Segment Open
-- ==== Sys2Proof/Laws/Sparse.lean ====
section
/-!
SUPPORT. Laws of sparse tables: what a read sees after a write, and that every operation keeps the canonical form.
-/
namespace Sys2Proof.Machine

variable {α : Type}

@[simp] theorem sparseGet_nil (d : α) (i : Nat) : sparseGet d [] i = d := rfl

theorem sparseWfFrom_mono [DecidableEq α] (d : α) {lo hi : Nat} (h : lo ≤ hi) :
    ∀ l : Sparse α, sparseWfFrom d hi l = true → sparseWfFrom d lo l = true
  | [], _ => rfl
  | (k, v) :: t, hl => by
    simp only [sparseWfFrom, Bool.and_eq_true, decide_eq_true_eq] at hl ⊢
    exact ⟨⟨by omega, hl.1.2⟩, hl.2⟩

theorem sparseGet_low [DecidableEq α] (d : α) :
    ∀ (l : Sparse α) (lo i : Nat), sparseWfFrom d lo l = true → i < lo → sparseGet d l i = d
  | [], _, _, _, _ => rfl
  | (k, v) :: t, lo, i, hl, hi => by
    simp only [sparseWfFrom, Bool.and_eq_true, decide_eq_true_eq] at hl
    simp only [sparseGet]
    rw [if_neg (by omega)]
    exact sparseGet_low d t (k + 1) i hl.2 (by omega)

theorem sparseSet_wfFrom [DecidableEq α] (d : α) (i : Nat) (v : α) :
    ∀ (l : Sparse α) (lo : Nat), lo ≤ i → sparseWfFrom d lo l = true → sparseWfFrom d lo (sparseSet d l i v) = true
  | [], lo, h, _ => by
    simp only [sparseSet]
    split <;> simp_all [sparseWfFrom]
  | (k, w) :: t, lo, h, hl => by
    simp only [sparseWfFrom, Bool.and_eq_true, decide_eq_true_eq] at hl
    simp only [sparseSet]
    split
    · split <;> simp only [sparseWfFrom, Bool.and_eq_true, decide_eq_true_eq]
      · exact hl
      · exact ⟨⟨h, by assumption⟩, ⟨⟨by omega, hl.1.2⟩, hl.2⟩⟩
    · split
      · split
        · exact sparseWfFrom_mono d (by omega) t hl.2
        · simp only [sparseWfFrom, Bool.and_eq_true, decide_eq_true_eq]
          exact ⟨⟨h, by assumption⟩, sparseWfFrom_mono d (by omega) t hl.2⟩
      · simp only [sparseWfFrom, Bool.and_eq_true, decide_eq_true_eq]
        exact ⟨hl.1, sparseSet_wfFrom d i v t (k + 1) (by omega) hl.2⟩

theorem sparseSet_wf [DecidableEq α] (d : α) (l : Sparse α) (i : Nat) (v : α) (h : sparseWf d l = true) :
    sparseWf d (sparseSet d l i v) = true := sparseSet_wfFrom d i v l 0 (Nat.zero_le i) h

theorem sparseSetAll_wf [DecidableEq α] (d : α) :
    ∀ (kvs : List (Nat × α)) (l : Sparse α), sparseWf d l = true → sparseWf d (sparseSetAll d l kvs) = true
  | [], _, h => h
  | e :: t, l, h => sparseSetAll_wf d t (sparseSet d l e.1 e.2) (sparseSet_wf d l e.1 e.2 h)

theorem sparseDrop_wfFrom [DecidableEq α] (d : α) (p : Nat → Bool) :
    ∀ (l : Sparse α) (lo : Nat), sparseWfFrom d lo l = true → sparseWfFrom d lo (sparseDrop p l) = true
  | [], _, _ => rfl
  | (k, v) :: t, lo, hl => by
    simp only [sparseWfFrom, Bool.and_eq_true, decide_eq_true_eq] at hl
    have ht := sparseDrop_wfFrom d p t (k + 1) hl.2
    simp only [sparseDrop, List.filter_cons] at ht ⊢
    split
    · simp only [sparseWfFrom, Bool.and_eq_true, decide_eq_true_eq]
      exact ⟨hl.1, ht⟩
    · exact sparseWfFrom_mono d (by omega) _ ht

theorem sparseDrop_wf [DecidableEq α] (d : α) (p : Nat → Bool) (l : Sparse α) (h : sparseWf d l = true) :
    sparseWf d (sparseDrop p l) = true := sparseDrop_wfFrom d p l 0 h

/-- A read of the key just written. -/
theorem sparseGet_set_same [DecidableEq α] (d : α) (i : Nat) (v : α) :
    ∀ (l : Sparse α) (lo : Nat), sparseWfFrom d lo l = true → sparseGet d (sparseSet d l i v) i = v
  | [], _, _ => by
    simp only [sparseSet]
    split <;> simp_all [sparseGet]
  | (k, w) :: t, lo, hl => by
    simp only [sparseWfFrom, Bool.and_eq_true, decide_eq_true_eq] at hl
    simp only [sparseSet]
    split
    · split
      · rename_i hik hv
        simp only [sparseGet]
        rw [if_neg (by omega), sparseGet_low d t (k + 1) i hl.2 (by omega), hv]
      · simp [sparseGet]
    · split
      · split
        · rename_i hik hv
          rw [sparseGet_low d t (k + 1) i hl.2 (by omega), hv]
        · simp [sparseGet]
      · simp only [sparseGet]
        rw [if_neg (by assumption)]
        exact sparseGet_set_same d i v t (k + 1) hl.2

/-- A read of another key. -/
theorem sparseGet_set_other [DecidableEq α] (d : α) (i j : Nat) (v : α) (hij : j ≠ i) :
    ∀ (l : Sparse α), sparseGet d (sparseSet d l i v) j = sparseGet d l j
  | [] => by
    simp only [sparseSet]
    split <;> simp [sparseGet, hij]
  | (k, w) :: t => by
    simp only [sparseSet]
    split
    · split <;> simp [sparseGet, hij]
    · split
      · rename_i hk
        subst hk
        split <;> simp [sparseGet, hij]
      · simp only [sparseGet, sparseGet_set_other d i j v hij t]

theorem sparseGet_set [DecidableEq α] (d : α) (l : Sparse α) (i j : Nat) (v : α) (h : sparseWf d l = true) :
    sparseGet d (sparseSet d l i v) j = if j = i then v else sparseGet d l j := by
  split
  · rename_i hj
    subst hj
    exact sparseGet_set_same d j v l 0 h
  · exact sparseGet_set_other d i j v (by assumption) l

/-- A read after several writes to other keys. -/
theorem sparseGet_setAll_other [DecidableEq α] (d : α) (j : Nat) :
    ∀ (kvs : List (Nat × α)) (l : Sparse α), (∀ e ∈ kvs, e.1 ≠ j) →
      sparseGet d (sparseSetAll d l kvs) j = sparseGet d l j
  | [], _, _ => rfl
  | e :: t, l, h => by
    show sparseGet d (sparseSetAll d (sparseSet d l e.1 e.2) t) j = _
    rw [sparseGet_setAll_other d j t _ (fun x hx => h x (List.mem_cons_of_mem _ hx)),
      sparseGet_set_other d e.1 j e.2 (Ne.symm (h e List.mem_cons_self))]

/-- A read after several writes with one entry for its key. -/
theorem sparseGet_setAll_mem [DecidableEq α] (d : α) (j : Nat) (v : α) :
    ∀ (kvs : List (Nat × α)) (l : Sparse α), sparseWf d l = true → (∀ e ∈ kvs, e.1 = j → e.2 = v) →
      (∃ e ∈ kvs, e.1 = j) → sparseGet d (sparseSetAll d l kvs) j = v
  | [], _, _, _, h => by obtain ⟨e, he, _⟩ := h; cases he
  | e :: t, l, hw, hv, h => by
    show sparseGet d (sparseSetAll d (sparseSet d l e.1 e.2) t) j = v
    have hw' := sparseSet_wf d l e.1 e.2 hw
    by_cases ht : ∃ x ∈ t, x.1 = j
    · exact sparseGet_setAll_mem d j v t _ hw' (fun x hx => hv x (List.mem_cons_of_mem _ hx)) ht
    · rw [sparseGet_setAll_other d j t _ (fun x hx hxj => ht ⟨x, hx, hxj⟩)]
      obtain ⟨x, hx, hxj⟩ := h
      rcases List.mem_cons.mp hx with rfl | hx
      · rw [sparseGet_set d l x.1 j x.2 hw, if_pos hxj.symm, hv x List.mem_cons_self hxj]
      · exact absurd ⟨x, hx, hxj⟩ ht

end Sys2Proof.Machine
end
Segment Closed
WHAT IS NEEDED: Your task is to reproduce exactly the lines that begin at the line containing "by_cases ht : ∃ x ∈ t, x.1 = j" and end at the final line of the data above.

COMPLETED TASK:
    by_cases ht : ∃ x ∈ t, x.1 = j
    · exact sparseGet_setAll_mem d j v t _ hw' (fun x hx => hv x (List.mem_cons_of_mem _ hx)) ht
    · rw [sparseGet_setAll_other d j t _ (fun x hx hxj => ht ⟨x, hx, hxj⟩)]
      obtain ⟨x, hx, hxj⟩ := h
      rcases List.mem_cons.mp hx with rfl | hx
      · rw [sparseGet_set d l x.1 j x.2 hw, if_pos hxj.symm, hv x List.mem_cons_self hxj]
      · exact absurd ⟨x, hx, hxj⟩ ht

end Sys2Proof.Machine
end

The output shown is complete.